Below are several entries. Transcribe exactly those lines that fall from the one with "list cut into" through the one with "the pass. -/", end lines included.

[Stored items]

┄┄┄┄┄┄┄┄┄┄┄┄┄┄┄┄┄┄┄┄

/-- The products of a row of A in order: the place of A's element in its stored row and the logical k, none for a slot
without a set bit (R234, R237). -/
def productsOf (b : Block) (meta_ : Tab Word) (row : Nat) : List (Nat × Option Nat) :=
  if b.sp = 0 then (List.range b.k).map fun k => (k, some k)
  else
    (List.range (b.k / 12)).flatMap fun g =>
      let m := (tabVal 0 meta_ (rowKey row g)).toNat
      let ks := (List.range 12).filter fun i => m.testBit i
      (List.range (keptOf b.sp)).map fun s => (g * keptOf b.sp + s, (ks[s]?).map (12 * g + ·))

/-- The scale address of an element (R235). -/
def scaleAddr (base shift k row i : Nat) : Nat :=
  (base + (row * ((k + 2 ^ shift - 1) / 2 ^ shift * 2 ^ shift) + i) / 2 ^ shift) % 2 ^ 64

/-- Neighbours that are equal left out. -/
def squeeze : List Nat → List Nat
  | [] => []
  | x :: xs => match squeeze xs with
    | [] => [x]
    | y :: ys => if x = y then y :: ys else x :: y :: ys

/-- The line addresses of the scale bytes that a pass reads: of A's and of B's, only where products are formed (R235). -/
def scaleLines (b : Block) (meta_ : Tab Word) : List Nat × List Nat :=
  let ks := fun i => (productsOf b meta_ i).filterMap (·.2)
  let used := if b.sp = 0 then List.range b.k else
    (List.range b.k).filter fun k => (List.range b.rows).any fun i => (ks i).contains k
  let lines := fun (base shift : Nat) (row : Nat) (l : List Nat) => l.map fun k => scaleAddr base shift b.k row k / 64 * 64
  (if b.sca then squeeze ((List.range b.rows).flatMap fun i => lines b.asb b.ass i (ks i)) else [],
   if b.scb then squeeze ((List.range b.cols).flatMap fun j => lines b.bsb b.bss j used) else [])

/-! ## Arithmetic (R237, R238) -/

/-- An element as it enters products: its value and the exceptions that its use raises (R238). -/
structure MxVal where
  v : FVal
  exc : Exc
deriving DecidableEq, Repr

/-- An element of a format with its scale, if it has one. -/
def mxElem (fmt level code : Nat) (scale : Option Nat) : MxVal :=
  let tapered := fun (t : TVal) => match t, scale with
    | .nar, _ | _, some 0xFF => ⟨.nan false 0, excNar⟩
    | .num s m e, some x => ⟨.num s m (e + x - 127), excNone⟩
    | .num s m e, none => ⟨.num s m e, excNone⟩
  let ieee := fun (f : FFmt) => ⟨readF f level code, excIf (isSnan f code) excInv⟩
  match fmt with
  | 0 => tapered (unpackT 7 code)
  | 1 => tapered (unpackT 5 code)
  | 2 => ieee .bf16
  | _ => ieee .f16

/-- The product of two elements. -/
def mxProduct (a b : MxVal) : MxVal :=
  match a.v, b.v with
  | .nan _ _, _ | _, .nan _ _ => ⟨.nan false 0, a.exc ||| b.exc⟩
  | .inf s, .inf t => ⟨.inf (s != t), excNone⟩
  | .inf s, .num t m _ | .num t m _, .inf s => if m = 0 then ⟨.nan false 0, excInv⟩ else ⟨.inf (s != t), excNone⟩
  | .num s m e, .num t n g => ⟨.num (s != t) (m * n) (e + g), excNone⟩

/-- The exact sum of the finite products of a group. -/
def groupDyad (ps : List MxVal) : Dyad :=
  sumDyads .rne (ps.filterMap fun p => match p.v with | .num s m e => some ⟨s, m, e⟩ | _ => none)

/-- The sum of a group of products whose finite ones sum to `d`, an exact zero being +0. A group with a NaN product is NaN, whatever
infinities stand beside it, and ∞ + −∞ is then not raised (R238, log 69). -/
def groupSum (d : Dyad) (ps : List MxVal) : MxVal :=
  let exc := ps.foldl (fun e p => e ||| p.exc) excNone
  let has := fun neg => ps.any fun p => p.v == .inf neg
  if ps.any fun p => (match p.v with | .nan _ _ => true | _ => false) then ⟨.nan false 0, exc⟩
  else if has true && has false then ⟨.nan false 0, exc ||| excInv⟩
  else if has true then ⟨.inf true, exc⟩
  else if has false then ⟨.inf false, exc⟩
  else ⟨.num (d.m != 0 && d.neg) d.m d.e, exc⟩

/-- A group sum added to an accumulator, rounded once to f32; every NaN is canonical (R237, R238). -/
def accAdd (level acc : Nat) (x : MxVal) : Nat × Exc :=
  let env : FEnv := ⟨.rne, false, level⟩
  let r : Nat × Exc := match readF .f32 level acc, x.v with
    | .nan _ _, _ | _, .nan _ _ => (canonNan .f32, excIf (isSnan .f32 acc) excInv)
    | .inf s, .inf t => if s = t then (infCode .f32 s, excNone) else (canonNan .f32, excInv)
    | .inf s, _ => (infCode .f32 s, excNone)
    | _, .inf t => (infCode .f32 t, excNone)
    | .num s m e, .num t n g => roundDyad .f32 env (sumDyads .rne [⟨s, m, e⟩, ⟨t, n, g⟩])
  (r.1, r.2 ||| x.exc)

/-- The modulus of residues (R240). -/
def resMod : Nat := 2 ^ 31 - 1

/-- The residue of a value; NaN and infinity enter as 0 (R240). -/
def resOf (v : FVal) : Nat :=
  match v with
  | .num s m e =>
    let r := m % resMod * 2 ^ (e % 31).toNat % resMod
    if s then (resMod - r) % resMod else r
  | _ => 0

/-- A list cut into runs of `n`. -/
def chunks {α : Type} (n : Nat) : Nat → List α → List (List α)
  | 0, _ => []
  | _, [] => []
  | fuel + 1, l => l.take n :: chunks n fuel (l.drop n)

/-- What the array gives for one element of a pass. -/
structure MxOut where
  row : Nat
  col : Nat
  val : Nat
  exc : Exc
  /-- the sum of the residues of its group sums -/
  res : Nat
deriving DecidableEq, Repr

/-- An element's code within an operand's words. -/
def codeAt (fmt : Nat) (t : Tab Word) (row i : Nat) : Nat :=
  let w := (tabVal 0 t (rowKey row (i / epw fmt))).toNat
  match fmt with
  | 0 => bits w (8 * (i % 4)) 8
  | 1 => bits w (6 * (i % 5)) 6
  | _ => bits w (16 * (i % 2)) 16

/-- A scale line as a pass has it: read before, else in the engine's cache (R235). -/
def Matrix.scaleLine (M : Matrix) (asid va : Nat) (p : Pass) : Option (List Byte) :=
  match tabGet p.scale (lineKey asid va) with
  | some l => some l
  | none => tabGet M.scale (lineKey asid va)

/-- A scale byte of a pass (R235). -/
def Matrix.scaleByte (M : Matrix) (asid va : Nat) (p : Pass) : Nat :=
  ((((M.scaleLine asid va p).getD [])[va % 64]?).map (·.toNat)).getD 0

/-- What the exact adder of a group produces: the sum of its finite products, or what an error puts in its place (R240). -/
def produced (err : List ArrayError) (row col group : Nat) (ps : List MxVal) : Dyad :=
  match err.find? fun e => e.row == row && e.col == col && e.group == group with
  | some e => ⟨e.neg, e.mant, e.exp⟩
  | none => groupDyad ps

/-- One output element (R229, R237) of an array with errors: `acc` is its value before the pass. -/
def mxElement (M : Matrix) (asid level : Nat) (b : Block) (p : Pass) (row col acc : Nat) (prods : List (Nat × Option Nat))
    (err : List ArrayError) : MxOut :=
  let sc := fun (on : Bool) (base shift r k : Nat) => if on then some (M.scaleByte asid (scaleAddr base shift b.k r k) p) else none
  let ps := prods.map fun x => match x.2 with
    | none => (⟨.num false 0 0, excNone⟩ : MxVal)
    | some k =>
      mxProduct (mxElem b.fmt level (codeAt b.fmt p.opA row x.1) (sc b.sca b.asb b.ass row k))
        (mxElem b.fmt level (codeAt b.fmt p.opB col k) (sc b.scb b.bsb b.bss col k))
  let sums := (chunks (groupSize b.fmt) ps.length ps).mapIdx fun g l => (produced err row col g l, l)
  let start := if b.zero then 0 else acc
  let r := sums.foldl (fun (a : Nat × Exc) x => let y := accAdd level a.1 (groupSum x.1 x.2); (y.1, a.2 ||| y.2)) (start, excNone)
  { row := row, col := col, val := r.1, exc := r.2, res := sums.foldl (fun n x => (n + resOf (.num x.1.neg x.1.m x.1.e)) % resMod) 0 }

/-- Every unclipped element of a pass, as an array with errors gives it. -/
def mxOutputs (M : Matrix) (asid level : Nat) (b : Block) (p : Pass) (T : Tile) (err : List ArrayError) : List MxOut :=
  (List.range b.rows).flatMap fun i =>
    let prods := productsOf b p.meta_ i
    (List.range b.cols).map fun j => mxElement M asid level b p i j (tabVal 0 T.elems (128 * i + j)).toNat prods err

/-! ## The residue check (R240, R241) -/

/-- The sum of residues of a row. -/
def rowRes (outs : List MxOut) (i : Nat) : Nat := (outs.filter fun o => o.row == i).foldl (fun n o => (n + o.res) % resMod) 0
/-- The sum of residues of a column. -/
def colRes (outs : List MxOut) (j : Nat) : Nat := (outs.filter fun o => o.col == j).foldl (fun n o => (n + o.res) % resMod) 0

/-- The lowest failing row or column: whether it is a column, its index and the residues of both sides (R241). Where a row and a column
disagree, the lowest row is named (log 69). The independent side is that of the operands, which an array without errors gives (R240). -/
def failing (b : Block) (array indep : List MxOut) : Option (Bool × Nat × Nat × Nat) :=
  match (List.range b.rows).find? fun i => rowRes array i != rowRes indep i with
  | some i => some (false, i, rowRes array i, rowRes indep i)
  | none => ((List.range b.cols).find? fun j => colRes array j != colRes indep j).map fun j =>
      (true, j, colRes array j, colRes indep j)

/-- Σᵢ Rᵢ of a pass. -/
def sigOf (outs : List MxOut) : Nat := outs.foldl (fun n o => (n + o.res) % resMod) 0

/-! ## Tiles and commits (R237-R243, R255) -/

/-- A tile of a group. -/
def Group.tile (G : Group) (t : Nat) : Tile := tabVal Tile.zero G.tiles t

/-- A tile of a group changed. -/
def Group.modTile (G : Group) (t : Nat) (f : Tile → Tile) : Group := { G with tiles := tabPut Tile.zero G.tiles t (f (G.tile t)) }

/-- The tile that a pass names. -/
def Pass.tile (p : Pass) : Nat := (blockOf p.blk).tile

/-- The tile that a pass accumulates into, as its engine has it. -/
def Pass.tileOf (p : Pass) (G : Group) : Tile := p.tileIn.getD (G.tile p.tile)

┄┄┄┄┄┄┄┄┄┄┄┄┄┄┄┄┄┄┄┄

Solution to this exercise:
/-- A list cut into runs of `n`. -/
def chunks {α : Type} (n : Nat) : Nat → List α → List (List α)
  | 0, _ => []
  | _, [] => []
  | fuel + 1, l => l.take n :: chunks n fuel (l.drop n)

/-- What the array gives for one element of a pass. -/
structure MxOut where
  row : Nat
  col : Nat
  val : Nat
  exc : Exc
  /-- the sum of the residues of its group sums -/
  res : Nat
deriving DecidableEq, Repr

/-- An element's code within an operand's words. -/
def codeAt (fmt : Nat) (t : Tab Word) (row i : Nat) : Nat :=
  let w := (tabVal 0 t (rowKey row (i / epw fmt))).toNat
  match fmt with
  | 0 => bits w (8 * (i % 4)) 8
  | 1 => bits w (6 * (i % 5)) 6
  | _ => bits w (16 * (i % 2)) 16

/-- A scale line as a pass has it: read before, else in the engine's cache (R235). -/
def Matrix.scaleLine (M : Matrix) (asid va : Nat) (p : Pass) : Option (List Byte) :=
  match tabGet p.scale (lineKey asid va) with
  | some l => some l
  | none => tabGet M.scale (lineKey asid va)

/-- A scale byte of a pass (R235). -/
def Matrix.scaleByte (M : Matrix) (asid va : Nat) (p : Pass) : Nat :=
  ((((M.scaleLine asid va p).getD [])[va % 64]?).map (·.toNat)).getD 0

/-- What the exact adder of a group produces: the sum of its finite products, or what an error puts in its place (R240). -/
def produced (err : List ArrayError) (row col group : Nat) (ps : List MxVal) : Dyad :=
  match err.find? fun e => e.row == row && e.col == col && e.group == group with
  | some e => ⟨e.neg, e.mant, e.exp⟩
  | none => groupDyad ps

/-- One output element (R229, R237) of an array with errors: `acc` is its value before the pass. -/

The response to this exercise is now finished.